I'm trying to decode a JSON string that's coming from a php script I made that gets results out of my MySQL database. It returns a JSON array.
This is the code for my decoder:
package com.github.viperdream;
import java.lang.reflect.Type;
import java.util.List;
import android.util.Log;
import com.google.gson.Gson;
import com.google.gson.reflect.TypeToken;
public class JSONDecoder {
public static void decodePin(String data){
Gson gson = new Gson();
Type type = new TypeToken<List<Pin>>(){}.getType();
List<Pin> pin = gson.fromJson(data, type);
for (Pin newPin : pin){
Log.d("GSON", newPin.getPinTitle());
}
}
}
This is the Pin object class:
package com.github.viperdream;
public class Pin {
private Integer pinID;
private String pinTitle;
private String pinMessage;
private Integer pinDuration;
private Float pinX;
private Float pinY;
private String pinColor;
private String author;
private Integer pinSQLId;
public Pin(){}
public Pin(int pinID, String pinTitle, String pinMessage, Integer pinDuration, Float pinX, Float pinY, String pinColor, String author, Integer pinSQLId){
this.pinID = pinID;
this.pinTitle = pinTitle;
this.pinMessage = pinMessage;
this.pinDuration = pinDuration;
this.pinX = pinX;
this.pinY = pinY;
this.pinColor = pinColor;
this.author = author;
this.pinSQLId = pinSQLId;
}
public Pin(String pinTitle, String pinMessage, Integer pinDuration, Float pinX, Float pinY, String pinColor, String author, Integer pinSQLId){
this.pinTitle = pinTitle;
this.pinMessage = pinMessage;
this.pinDuration = pinDuration;
this.pinX = pinX;
this.pinY = pinY;
this.pinColor = pinColor;
this.author = author;
this.pinSQLId = pinSQLId;
}
//get ------------------------------------------------------
public int getID(){
return this.pinID;
}
public String getPinTitle(){
return this.pinTitle;
}
public String getPinMessage(){
return this.pinMessage;
}
public Integer getPinDuration(){
return this.pinDuration;
}
public Float getPinX(){
return this.pinX;
}
public Float getPinY(){
return this.pinY;
}
public String getPinColor(){
return this.pinColor;
}
public String getPinAuthor(){
return this.author;
}
public Integer getPinSQLId(){
return this.pinSQLId;
}
//set ------------------------------------------------------
public void setPinID(int pinID){
this.pinID = pinID;
}
public void setPinTitle(String pinTitle){
this.pinTitle = pinTitle;
}
public void setPinMessage(String pinMessage){
this.pinMessage = pinMessage;
}
public void setPinDuration(int pinDuration){
this.pinDuration = pinDuration;
}
public void setPinX(Float pinX){
this.pinX = pinX;
}
public void setPinY(Float pinY){
this.pinY = pinY;
}
public void setPinColor(String pinColor){
this.pinColor = pinColor;
}
public void setPinAuthor(String author){
this.author = author;
}
public void setPinSQLId(Integer pinSQLId){
this.pinSQLId = pinSQLId;
}
}
This is the JSON String that I'm trying to decode:
[
{
"id":"2",
"title":"test1",
"message":"test2",
"duration":"1",
"x":"125",
"y":"754.5",
"color":"red",
"author":"viperdream"
},
{
"id":"3",
"title":"looking for someone",
"message":"i need to go now",
"duration":"1",
"x":"401",
"y":"472.5",
"color":"red",
"author":"viperdream"
},
{
"id":"4",
"title":"test3",
"message":"testing:)",
"duration":"1",
"x":"195",
"y":"512.5",
"color":"red",
"author":"viperdream"
}
]
And this is how I make the Json string in PHP
while($pin = mysql_fetch_assoc($query_exec)) {
$pins[] = $pin;
}
echo json_encode($pins);
Whenever I run my app, it gives me this error:
java.lang.NullPointerException: println needs a message
Anyone knows what I am doing wrong?
If you need any more information, please do ask!
Thanks in advance!
Gson tries to match the JSON element names to your class' field names.

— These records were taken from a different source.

-- ==== Sys2Proof/Tests/Slice0.lean ====
section
/-!
SUPPORT. Tests: the encoding written out bit by bit (30_encoding.md), the spec's vectors (95_test_vectors.md, cited V and S)
on one step each, and, for every statement with hypotheses, a witness that meets them. A test looks only at fields that no
open parameter decides; where a vector uses a default (`IRQ_GATE`, `WS_QUIRK_NIBBLE`, `FILLER`), the field that depends on it is
left out. A status byte is named by its pattern of R65, since the bit positions are open; `patterns_default` of Laws/Flags.lean
gives the patterns' values in the default layout, the numbers of the vectors. Times of the vectors depend on `SEEK_TICKS` and are left out too.
-/

namespace Sys2Proof.Tests

open Sys2Proof Sys2Proof.Machine

/-! ### Small states -/

/-- `G_T` of the vectors: single-sided, 2 tracks of 2 sectors of 4 bytes. -/
def geoT : Geometry :=
  { sides := .single, density := .singleD, totalSectors := 4, tracks := 2, spt := 2, secsize := 4 }

/-- `G_T2`: interleaved, double density, otherwise as `G_T`. -/
def geoT2 : Geometry :=
  { sides := .interleaved, density := .doubleD, totalSectors := 8, tracks := 2, spt := 2, secsize := 4 }

/-- `G_A`, `G_I`, `G_S`. -/
def geoA : Geometry :=
  { sides := .single, density := .singleD, totalSectors := 400, tracks := 40, spt := 10, secsize := 256 }
def geoI : Geometry :=
  { sides := .interleaved, density := .doubleD, totalSectors := 2560, tracks := 80, spt := 16, secsize := 256 }
def geoS : Geometry := { geoI with sides := .sequential }

/-- `B16`. -/
def b16 : List Byte := (List.range 16).map (BitVec.ofNat 8)

/-- A session on `B16`. -/
def sesT : Session := newSession geoT b16 false

/-- A state with this session in drive 0, otherwise as after power-on but for a direction. -/
def withSession (ses : Session) : State :=
  { State.reset with stepdir := .inward, drive0 := { Drive.startup with bound := .image ses } }

/-- Start A of the vectors, but for `sts`, here the byte of zeros: idle in every layout, so that a command can be evaluated. No
accepted command reads another flag than BUSY (R80 to R122). -/
def startA : State := { withSession sesT with motorOn := true, spindown := 44984 }

/-- Start A as the vectors have it: `sts` is 0x84 in the default layout. -/
def startIdle : State := { startA with sts := patIdle 0x00#8 }

/-- Start A with an alternate backend in drive 0. -/
def startAlt : State := { startA with drive0 := { Drive.startup with bound := .alt } }

/-- Start A with drive 1, which is empty, selected. -/
def startEmpty : State := { startA with drv := .d1 }

/-- A session on the point of a divided tick. -/
def atTick (st : OpState) (cnt pos : Nat) : Session := { sesT with st := st, cnt := cnt, pos := pos, div := 15 }

/-- A busy state with this session in drive 0. -/
def busyWith (ses : Session) : State :=
  { withSession ses with sts := patTransfer, motorOn := true, spindown := 45000, cmd := 0x80#8 }

/-- Whether a result is a next state with a property. -/
def holds (r : Result) (p : State → Bool) : Bool :=
  match r with
  | .next t => p t
  | .fault _ => false
  | .refused _ => false

/-- A result is a next state with this status byte, given by its pattern (R65; what the patterns are in the default layout is
`patterns_default`), and with a property. -/
def runs (r : Result) (sts : Byte) (p : State → Bool) : Prop := ∃ t, r = .next t ∧ t.sts = sts ∧ p t = true

/-- Whether drive 0 holds a session with a property. -/
def session0 (s : State) (p : Session → Bool) : Bool :=
  match s.drive0.bound with
  | .image ses => p ses
  | .empty => false
  | .alt => false

/-! ### Single flags -/

/-- Bytes with the same bits are the same byte. -/
theorem same_bits {v w : Byte} (h : ∀ i, v.getLsbD i = w.getLsbD i) : v = w :=
  BitVec.eq_of_getLsbD_eq fun i _ => h i

/-- R136 and R137: of MOTOR, BUSY and DRQ only DRQ falls. -/
theorem drop_request : clearBit patWrite stDrq = patTransfer :=
  same_bits fun i => by by_cases h : i = stDrq <;> simp [patWrite, patTransfer, setBit, h]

In your case, you have id, title, etc. instead of pinId, pinTitle, etc. If Gson finds an element for which it doesn't find a matching field, it skips it, leaving the field null (or whatever default it has).
The element and field names need to be equal.
Alternatively, you could annotate your field with #SerializedName and give it the value you are expecting from the json.